• Work to complete: Nothing but an exact copy of the records below counts as the answer.

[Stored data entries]
/-- Steps 2 to 5 of a hand-over have ended (R151); a core's banks wait for its running invocation, and a region under test
for its test. -/
def Dev.handoverDone (d : Dev) (b : BankId) : Dev :=
  let busy : Bool := match b with
    | .core c k _ => d.coreBusy (16 * c + k)
    | .cluster _ _ => false
  if busy || d.groupTest b then d
  else ((bankGroup b).filter fun x => d.bankState x == 2).foldl (fun d x => d.bankHanded (d.bankAssign b) x) d

def execBankHandoverDone (bank : BankId) (s : State) : Out :=
  .next (s.live fun d => if bankValid bank then d.handoverDone bank else d)

/-- A bank is handed to FREE for the reset of its owner (R152, R161, R395): OWNER keeps the name until the hand-over ends,
and a FAILED bank stays FAILED with no owner. -/
def Dev.takeAway (d : Dev) (a : Nat) (b : BankId) : Dev :=
  let off := d.bankSet Bar.CLU_BANK_ASSIGN Bar.CLU_CORE_OWN_ASSIGN 0 b
  if (bankGroup b).all fun x => d.bankState x == 3 then off.bankSet Bar.CLU_BANK_OWNER Bar.CLU_CORE_OWN_OWNER 0 b
  else if (bankGroup b).any fun x => d.bankState x == 2 then off
  else d.handOver b 0 a

/-! ## Cold frame (R155-R157) -/

/-- A march, a background test or an access that waits for a wake is under way in a bank. -/
def Dev.bankInUse (d : Dev) (b : BankId) : Bool :=
  (d.marchOn b).isSome || (d.banks.tbt.map fun t => t.1 == b).getD false ||
  (d.bank b).waiters.any fun w => match kvGet? d.units w.1 with
    | some u => u.gen == w.2 && u.state != 0
    | none => false

def Dev.enterCold (d : Dev) (b : BankId) : Dev :=
  let idle := d.get Bar.CLU_COLD_CFG_IDLE_US
  let req := d.bankGet Bar.CLU_BANK_COLD_REQ Bar.CLU_CORE_OWN_COLD_REQ b == 1
  if !d.bankCold b && d.bankState b != 2 && !d.bankInUse b &&
      (req || (idle != 0 && decide ((d.bank b).lastUse + 1000 * idle ≤ d.now))) then d.setBankCold true b
  else d

def execColdFrameEntry (bank : BankId) (s : State) : Out :=
  .next (s.live fun d => if bankValid bank then d.enterCold bank else d)

/-- Arrivals at scratchpad (R148): the bytes in banks the allotment owns are written; each other bank counts one
discard. The answer is the number of bytes written. -/
def Dev.arriveAt (d : Dev) (a allot : Nat) (bs : List Byte) (poison : Bool) : Nat × Dev :=
  (banksOf a bs.length).foldl (fun (acc : Nat × Dev) b =>
    let lo := max a (bankStart b)
    let hi := min (a + bs.length) (bankStart b + bankSize b)
    if acc.2.mayUse allot b then
      (acc.1 + (hi - lo), ((acc.2.wakeNow b).landSpad lo ((bs.drop (lo - a)).take (hi - lo)) poison).useBank b)
    else (acc.1, acc.2.bankBump Bar.CLU_BANK_DISCARDED Bar.CLU_CORE_OWN_DISCARDED b)) (0, d)

/-- An engine reads scratchpad for an allotment, waking banks in cold frame and meeting errors: the bytes, whether they are
poisoned, and the device. Bytes of a bank that the allotment does not own any more are the error value. DEDUCED (log entry
78). -/
def Dev.fetchSpad (d : Dev) (a n allot : Nat) : List Byte × Bool × Dev :=
  let bs := banksOf a n
  if bs.all (d.mayUse allot) then
    let d1 := bs.foldl Dev.wakeNow d
    (d1.spadBytes a n, d1.spadPoisoned a n, bs.foldl Dev.useBank (d1.readErrors a n))
  else (errBytes n, true, d)

/-- A bank in cold frame loses its contents (R157). -/
def Dev.loseBank (d : Dev) (b : BankId) : Dev :=
  ((d.setBank b { d.bank b with gone := true }).setBankLost true b).cluEvent 0x05 (bankUnit b) 0

/-- VDD_RET falls: the banks in cold frame lose their contents. -/
def execVddRetLoss (s : State) : Out := .next (s.live fun d => (allBanks.filter d.bankCold).foldl Dev.loseBank d)

/-! ## Marches (R158-R161) -/

/-- The bank that a march or test register names. -/
def marchBank (kind c core bank : Nat) : BankId := if kind = 0 then .cluster c bank else .core c core (min 7 bank)

/-- A weeding pass's march holds the cluster's engine (R465). -/
def Dev.passHolds (d : Dev) (c : Nat) : Bool := d.wdp.held.any fun n => n / 16 == c

/-- A start-up march or a march of the weeding pass is under way in a bank. -/
def Dev.otherMarch (d : Dev) : BankId → Bool
  | .cluster c _ => !d.flag Bar.CLU_MARCH_STATUS_DONE c
  | .core c k _ => !d.flag Bar.CLU_MARCH_STATUS_DONE c || d.wdp.held.contains (16 * c + k)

• Answer box:
/-- Steps 2 to 5 of a hand-over have ended (R151); a core's banks wait for its running invocation, and a region under test
for its test. -/
def Dev.handoverDone (d : Dev) (b : BankId) : Dev :=
  let busy : Bool := match b with
    | .core c k _ => d.coreBusy (16 * c + k)
    | .cluster _ _ => false
  if busy || d.groupTest b then d
  else ((bankGroup b).filter fun x => d.bankState x == 2).foldl (fun d x => d.bankHanded (d.bankAssign b) x) d

def execBankHandoverDone (bank : BankId) (s : State) : Out :=
  .next (s.live fun d => if bankValid bank then d.handoverDone bank else d)

/-- A bank is handed to FREE for the reset of its owner (R152, R161, R395): OWNER keeps the name until the hand-over ends,
and a FAILED bank stays FAILED with no owner. -/
def Dev.takeAway (d : Dev) (a : Nat) (b : BankId) : Dev :=
  let off := d.bankSet Bar.CLU_BANK_ASSIGN Bar.CLU_CORE_OWN_ASSIGN 0 b
  if (bankGroup b).all fun x => d.bankState x == 3 then off.bankSet Bar.CLU_BANK_OWNER Bar.CLU_CORE_OWN_OWNER 0 b
  else if (bankGroup b).any fun x => d.bankState x == 2 then off
  else d.handOver b 0 a

/-! ## Cold frame (R155-R157) -/

/-- A march, a background test or an access that waits for a wake is under way in a bank. -/
def Dev.bankInUse (d : Dev) (b : BankId) : Bool :=
  (d.marchOn b).isSome || (d.banks.tbt.map fun t => t.1 == b).getD false ||
  (d.bank b).waiters.any fun w => match kvGet? d.units w.1 with
    | some u => u.gen == w.2 && u.state != 0
    | none => false

def Dev.enterCold (d : Dev) (b : BankId) : Dev :=
  let idle := d.get Bar.CLU_COLD_CFG_IDLE_US
  let req := d.bankGet Bar.CLU_BANK_COLD_REQ Bar.CLU_CORE_OWN_COLD_REQ b == 1
  if !d.bankCold b && d.bankState b != 2 && !d.bankInUse b &&
      (req || (idle != 0 && decide ((d.bank b).lastUse + 1000 * idle ≤ d.now))) then d.setBankCold true b
  else d

def execColdFrameEntry (bank : BankId) (s : State) : Out :=
  .next (s.live fun d => if bankValid bank then d.enterCold bank else d)

/-- Arrivals at scratchpad (R148): the bytes in banks the allotment owns are written; each other bank counts one
discard. The answer is the number of bytes written. -/
def Dev.arriveAt (d : Dev) (a allot : Nat) (bs : List Byte) (poison : Bool) : Nat × Dev :=
  (banksOf a bs.length).foldl (fun (acc : Nat × Dev) b =>
    let lo := max a (bankStart b)
    let hi := min (a + bs.length) (bankStart b + bankSize b)
    if acc.2.mayUse allot b then
      (acc.1 + (hi - lo), ((acc.2.wakeNow b).landSpad lo ((bs.drop (lo - a)).take (hi - lo)) poison).useBank b)
    else (acc.1, acc.2.bankBump Bar.CLU_BANK_DISCARDED Bar.CLU_CORE_OWN_DISCARDED b)) (0, d)

/-- An engine reads scratchpad for an allotment, waking banks in cold frame and meeting errors: the bytes, whether they are
poisoned, and the device. Bytes of a bank that the allotment does not own any more are the error value. DEDUCED (log entry
78). -/
def Dev.fetchSpad (d : Dev) (a n allot : Nat) : List Byte × Bool × Dev :=
  let bs := banksOf a n
  if bs.all (d.mayUse allot) then
    let d1 := bs.foldl Dev.wakeNow d
    (d1.spadBytes a n, d1.spadPoisoned a n, bs.foldl Dev.useBank (d1.readErrors a n))
  else (errBytes n, true, d)

/-- A bank in cold frame loses its contents (R157). -/
def Dev.loseBank (d : Dev) (b : BankId) : Dev :=
  ((d.setBank b { d.bank b with gone := true }).setBankLost true b).cluEvent 0x05 (bankUnit b) 0

/-- VDD_RET falls: the banks in cold frame lose their contents. -/
def execVddRetLoss (s : State) : Out := .next (s.live fun d => (allBanks.filter d.bankCold).foldl Dev.loseBank d)

/-! ## Marches (R158-R161) -/

/-- The bank that a march or test register names. -/
def marchBank (kind c core bank : Nat) : BankId := if kind = 0 then .cluster c bank else .core c core (min 7 bank)

/-- A weeding pass's march holds the cluster's engine (R465). -/
def Dev.passHolds (d : Dev) (c : Nat) : Bool := d.wdp.held.any fun n => n / 16 == c

/-- A start-up march or a march of the weeding pass is under way in a bank. -/
def Dev.otherMarch (d : Dev) : BankId → Bool
  | .cluster c _ => !d.flag Bar.CLU_MARCH_STATUS_DONE c
  | .core c k _ => !d.flag Bar.CLU_MARCH_STATUS_DONE c || d.wdp.held.contains (16 * c + k)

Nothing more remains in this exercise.